Mrs. Haynes had favored black civil rights leader Julius W. Hobson's suit, charging the school system with racial and economic discrimination, which led to Judge Wright's decision.
She also was school board president when the machinery for an election to establish collective bargaining rights for public school teachers was set up in March 1967. She left the board in 1968 when the city's first elected school board took office.
Mrs. Haynes graduated from Smith College in 1914. She earned a master's degree in education from the University of Chicago and a doctorate in mathematics from Catholic University.
She taught mathematics in Washington high schools and, in 1930, established a mathematics department at old Miners Teachers College here. She was professor and chairman of the department when she retired in 1959.
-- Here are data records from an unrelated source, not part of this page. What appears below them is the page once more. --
theorem endWalk_found {die : Nat} {w : Walk} (pte : DWord) (n : Nat) (hd : die < 24) (hl : s.th.live = true) (hp : s.th.part = w.part)
    (hr : s.th.run = .waiting (.walk die w.vpage)) :
    let u := endWalk s die w (some (pte, n))
    u.mem = s.mem ∧ u.th = s.th.again s.clk ∧ (u.die die).tlb = (⟨w.part, w.vpage / n * n, n, pte⟩ :: (s.die die).tlb).take 16384 ∧
      ⟨w.part, w.vpage / n * n, n, pte⟩ ∈ Table.at u.ctlb (s.th.core / 64) [] ∧
      (u.die die).walks = (s.die die).walks.filter (fun x => !(x.part == w.part && x.vpage == w.vpage)) := by
  intro u
  have hv := walkTaken_view s die w
  have hin : s.th ∈ walkThreads s die w := mem_walkThreads.2 ⟨List.mem_cons_self, hl, hr, hp⟩
  obtain ⟨fc, fm, fd, fk⟩ := fillWalk_rest (walkTaken s die w) die w (walkThreads s die w) pte n
  have fctlb := fillWalk_ctlb (walkTaken s die w) die w (walkThreads s die w) pte n hin
  have hth : (walkFilled s die w pte n).th = s.th := (Prod.mk.inj (fc.trans (congrArg (fun x => x.2.2.2.1) hv :))).1
  have hclk : (walkFilled s die w pte n).clk = s.clk := fk.trans (congrArg (fun x => x.2.2.2.2) hv :)
  have ha : (allAgain (walkFilled s die w pte n) (walkThreads s die w)).th = s.th.again s.clk := by
    rw [allAgain_th, hth, hclk, if_pos]
    exact List.any_eq_true.2 ⟨s.th, hin, beq_self_eq_true _⟩
  have hat : (allAgain (walkFilled s die w pte n) (walkThreads s die w)).tables = (walkFilled s die w pte n).tables := by
    refine foldl_keeps (fun u t => ?_) _ _
    rfl
  obtain ⟨hu, hut⟩ := foldl_pokeUnit w.waits (s := allAgain (walkFilled s die w pte n) (walkThreads s die w)) (by rw [ha]; simp [Thread.again])
  rw [← endWalk_some] at hu hut
  have htab : u.tables = (walkFilled s die w pte n).tables := hut.trans hat
  have hdie : u.die die = (tlbFill (walkTaken s die w) die w.part w.vpage pte n).die die := by
    rw [State.die, State.die, ← fd]
    exact congrArg (fun x => x.2.1[die]?.getD Die.reset) htab
  have hy : (walkTaken s die w).die die = { s.die die with walks := (s.die die).walks.filter (fun x => !(x.part == w.part && x.vpage == w.vpage)) } := by
    rw [← die_updDie_same (s := s) (fun d => { d with walks := d.walks.filter (fun x => !(x.part == w.part && x.vpage == w.vpage)) }) hd]
    exact congrArg (fun x => x.2.1[die]?.getD Die.reset) hv
  rw [tlbFill, die_updDie_same _ hd, hy] at hdie
  refine ⟨(congrArg Prod.fst htab).trans (fm.trans (congrArg Prod.fst hv)), hu.trans ha, congrArg Die.tlb hdie, ?_, congrArg Die.walks hdie⟩
  rw [show u.ctlb = _ from congrArg (fun x => x.2.2) htab]
  exact fctlb

/-- The translation cause that a thread takes at a page that has none. -/
def walkFault (t : Thread) : FaultRec := faultAt .translation t.fin.len (BitVec.ofNat 64 (t.fin.adv.headD 0)) t.fin.dst

/-- A thread that waited for a walk parks on the translation cause. -/
def parkWalk (s : State) (t : Thread) : State := (parkFault s t (walkFault t)).1.updThread t.uid (fun _ => (parkFault s t (walkFault t)).2)

theorem endWalk_none (s : State) (die : Nat) (w : Walk) : endWalk s die w none =
    w.waits.foldl pokeUnit ((walkThreads s die w).foldl parkWalk
      { walkTaken s die w with badWalks := (walkTaken s die w).badWalks ++ w.waits.map (fun u => (u, w.vpage)) }) := rfl

/-- The thread x is t, parked on the translation cause at its instruction. -/
def parkedAs (t x : Thread) : Prop :=
  x.uid = t.uid ∧ (∃ f, x.run = .faulted f ∧ f.cause = .translation ∧ f.addr = BitVec.ofNat 64 (t.fin.adv.headD 0)) ∧ x.pc = t.pc ∧ x.g = t.g ∧ x.p = t.p

theorem parkFault_parkedAs (s : State) (t : Thread) : parkedAs t (parkFault s t (walkFault t)).2 := by
  unfold parkFault
  dsimp only
  split
  · exact ⟨rfl, ⟨_, rfl, rfl, rfl⟩, rfl, rfl, rfl⟩
  · exact ⟨rfl, ⟨_, rfl, rfl, rfl⟩, rfl, rfl, rfl⟩

theorem parkWalk_th_same {t : Thread} (h : s.th.uid = t.uid) : (parkWalk s t).th = (parkFault s t (walkFault t)).2 := by
  have e : (parkFault s t (walkFault t)).1.th = s.th := (Prod.mk.inj (parkFault_crew ..)).1
  exact updThread_th_same _ (e ▸ h)

theorem parkWalk_th_other {t : Thread} (h : s.th.uid ≠ t.uid) : (parkWalk s t).th = s.th := by
  have e : (parkFault s t (walkFault t)).1.th = s.th := (Prod.mk.inj (parkFault_crew ..)).1
  exact (updThread_th_other _ (e ▸ h)).trans e

/-- All that wait park: a thread whose identity is no other's among them. -/
theorem foldl_parkWalk {t : Thread} (l : List Thread) (hl : ∀ x ∈ l, x.uid = t.uid → x = t) (h : s.th.uid = t.uid) (ht : t ∈ l ∨ parkedAs t s.th) :
    parkedAs t (l.foldl parkWalk s).th := by
  induction l generalizing s with
  | nil => exact ht.resolve_left (by simp)
  | cons x l ih =>
    have hl' : ∀ y ∈ l, y.uid = t.uid → y = t := fun y hy => hl y (List.mem_cons_of_mem _ hy)
    by_cases hx : x.uid = t.uid
    · have e := hl x List.mem_cons_self hx
      subst e
      have hp : parkedAs x (parkWalk s x).th := by
        rw [parkWalk_th_same h]
        exact parkFault_parkedAs ..
      exact ih hl' hp.1 (.inr hp)
    · have e := parkWalk_th_other (t := x) (s := s) (fun k => hx (k.symm.trans h))
      refine ih hl' (e ▸ h) (ht.imp (fun k => (List.mem_cons.1 k).resolve_left ?_) (fun k => e ▸ k))
      rintro rfl
      exact hx rfl

theorem endWalk_parks {die : Nat} {w : Walk} (hl : s.th.live = true) (hp : s.th.part = w.part) (hr : s.th.run = .waiting (.walk die w.vpage))
    (hu : ∀ t ∈ s.threads, t.uid ≠ s.th.uid) : parkedAs s.th (endWalk s die w none).th := by
  have hin : s.th ∈ walkThreads s die w := mem_walkThreads.2 ⟨List.mem_cons_self, hl, hr, hp⟩
  have hth : (walkTaken s die w).th = s.th := (congrArg (fun x => x.2.2.2.1.1) (walkTaken_view s die w) :)
  have hone : ∀ x ∈ walkThreads s die w, x.uid = s.th.uid → x = s.th := by
    intro x hx e
    exact (List.mem_cons.1 (mem_walkThreads.1 hx).1).resolve_right (fun k => hu x k e)
  have h := foldl_parkWalk (s := { walkTaken s die w with badWalks := (walkTaken s die w).badWalks ++ w.waits.map (fun u => (u, w.vpage)) })
    _ hone (congrArg Thread.uid hth) (.inl hin)
  obtain ⟨f, hf, -⟩ := h.2.1
  rw [endWalk_none, (foldl_pokeUnit w.waits (by rw [hf]; simp)).1]
  exact h

section
variable {die p vpage : Nat} {w : Walk}

theorem pageWalkComplete_bad (hf : (s.die die).walks.find? (fun x => x.part == p && x.vpage == vpage) = some w) (hb : w.bad = true) :
    exec (.pageWalkComplete die p vpage) s = .next (endWalk s die w none) := by
  rw [show exec (.pageWalkComplete die p vpage) s = execPageWalkComplete die p vpage s from rfl, execPageWalkComplete]
  simp only [hf, hb, if_true]

theorem pageWalkComplete_end (hf : (s.die die).walks.find? (fun x => x.part == p && x.vpage == vpage) = some w) (hb : w.bad = false)
    (hh : walkHeld s die w = none) : exec (.pageWalkComplete die p vpage) s =
      .next (endWalk (cachePath s die p (vpage * 2 ^ 16) w.root) die w (walkFrom s die p (vpage * 65536) w.root)) := by
  rw [show exec (.pageWalkComplete die p vpage) s = execPageWalkComplete die p vpage s from rfl, execPageWalkComplete]
  simp only [hf, hb, hh]
  rfl

/-- The walk that was found is the one that was asked for. -/
theorem walk_named (hf : (s.die die).walks.find? (fun x => x.part == p && x.vpage == vpage) = some w) : w.part = p ∧ w.vpage = vpage := by
  simpa using List.find?_some hf

/-- A walk that finds its leaf (R207). -/
theorem pageWalk_found {pte : DWord} {n : Nat} (hd : die < 24) (hl : s.th.live = true) (hp : s.th.part = p) (hr : s.th.run = .waiting (.walk die vpage))
    (hf : (s.die die).walks.find? (fun x => x.part == p && x.vpage == vpage) = some w) (hb : w.bad = false) (hh : walkHeld s die w = none)
    (hw : walkFrom s die p (vpage * 65536) w.root = some (pte, n)) :
    ∃ u, exec (.pageWalkComplete die p vpage) s = .next u ∧ s.sameMem u ∧ u.th.run = .ready ∧ u.th.pc = s.th.pc ∧ u.th.g = s.th.g ∧
      (u.die die).tlb = (⟨p, vpage / n * n, n, pte⟩ :: (s.die die).tlb).take 16384 ∧
      ⟨p, vpage / n * n, n, pte⟩ ∈ Table.at u.ctlb (s.th.core / 64) [] ∧ ∀ x ∈ (u.die die).walks, x.part = p → x.vpage ≠ vpage := by
  obtain ⟨rfl, rfl⟩ := walk_named hf
  obtain ⟨hm, hth, ht, hc, hx⟩ := endWalk_found (s := cachePath s die w.part (w.vpage * 2 ^ 16) w.root) pte n hd hl hp hr
  refine ⟨_, hw ▸ pageWalkComplete_end hf hb hh, sameMem_of_mem hm, congrArg Thread.run hth, (congrArg Thread.pc hth).trans rfl, (congrArg Thread.g hth).trans rfl, ?_, hc, fun x k hxp hxv => ?_⟩
  · rw [ht, cachePath, die_updDie_same _ hd]
  · rw [hx] at k
    simp [hxp, hxv] at k

/-- A walk that does not, or that read an entry with an uncorrectable error (R213). -/
theorem pageWalk_failed (hl : s.th.live = true) (hp : s.th.part = p) (hr : s.th.run = .waiting (.walk die vpage))
    (hu : ∀ t ∈ s.threads, t.uid ≠ s.th.uid) (hf : (s.die die).walks.find? (fun x => x.part == p && x.vpage == vpage) = some w)
    (h : w.bad = true ∨ (walkHeld s die w = none ∧ walkFrom s die p (vpage * 65536) w.root = none)) :
    ∃ u f, exec (.pageWalkComplete die p vpage) s = .next u ∧ u.th.run = .faulted f ∧ f.cause = .translation ∧
      f.addr = BitVec.ofNat 64 (s.th.fin.adv.headD 0) ∧ u.th.pc = s.th.pc ∧ u.th.g = s.th.g ∧ u.th.p = s.th.p := by
  obtain ⟨rfl, rfl⟩ := walk_named hf
  have e (u : State) (hx : parkedAs s.th u.th) (he : exec (.pageWalkComplete die w.part w.vpage) s = .next u) :
      ∃ u f, exec (.pageWalkComplete die w.part w.vpage) s = .next u ∧ u.th.run = .faulted f ∧ f.cause = .translation ∧
        f.addr = BitVec.ofNat 64 (s.th.fin.adv.headD 0) ∧ u.th.pc = s.th.pc ∧ u.th.g = s.th.g ∧ u.th.p = s.th.p := by
    obtain ⟨-, ⟨f, h1, h2, h3⟩, h4, h5, h6⟩ := hx
    exact ⟨u, f, he, h1, h2, h3, h4, h5, h6⟩
  cases hb : w.bad with
  | true => exact e _ (endWalk_parks hl hp hr hu) (pageWalkComplete_bad hf hb)
  | false =>
    obtain ⟨hh, hw⟩ := h.resolve_left (by simp [hb])
    refine e _ (endWalk_parks (s := cachePath s die w.part (w.vpage * 2 ^ 16) w.root) hl hp hr hu) ?_
    exact hw ▸ pageWalkComplete_end hf hb hh

end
After retiring, Mrs. Haynes became active in Catholic organizations. She was president of the Washington Archdiocesan Council of Catholic Women from 1964 to 1966. She also served on the board of Catholic Charities and as member of the D.C. branch of the National Conference of Christians and Jews.
In 1959, she received the Papal medal, "Pro Ecclesia et Pontifex" for her service to the church and her community.
Her husband, Dr. Harold A. Haynes, a former deputy superintendent of the city's public schools, died two years ago. Mrs. Haynes leaves no immediate survivors."
Personal papers of Catholic University of America alumna Euphemia Lofton Haynes, her husband Harold Appo Haynes, and their families. Held by CUA: Papers consist of correspondence, financial records, publications, speeches, reports, newspaper clippings, and photographs, and provide a record of her family, professional, and social life, including her involvement in education, civic affairs, real estate, and business matters in Washington."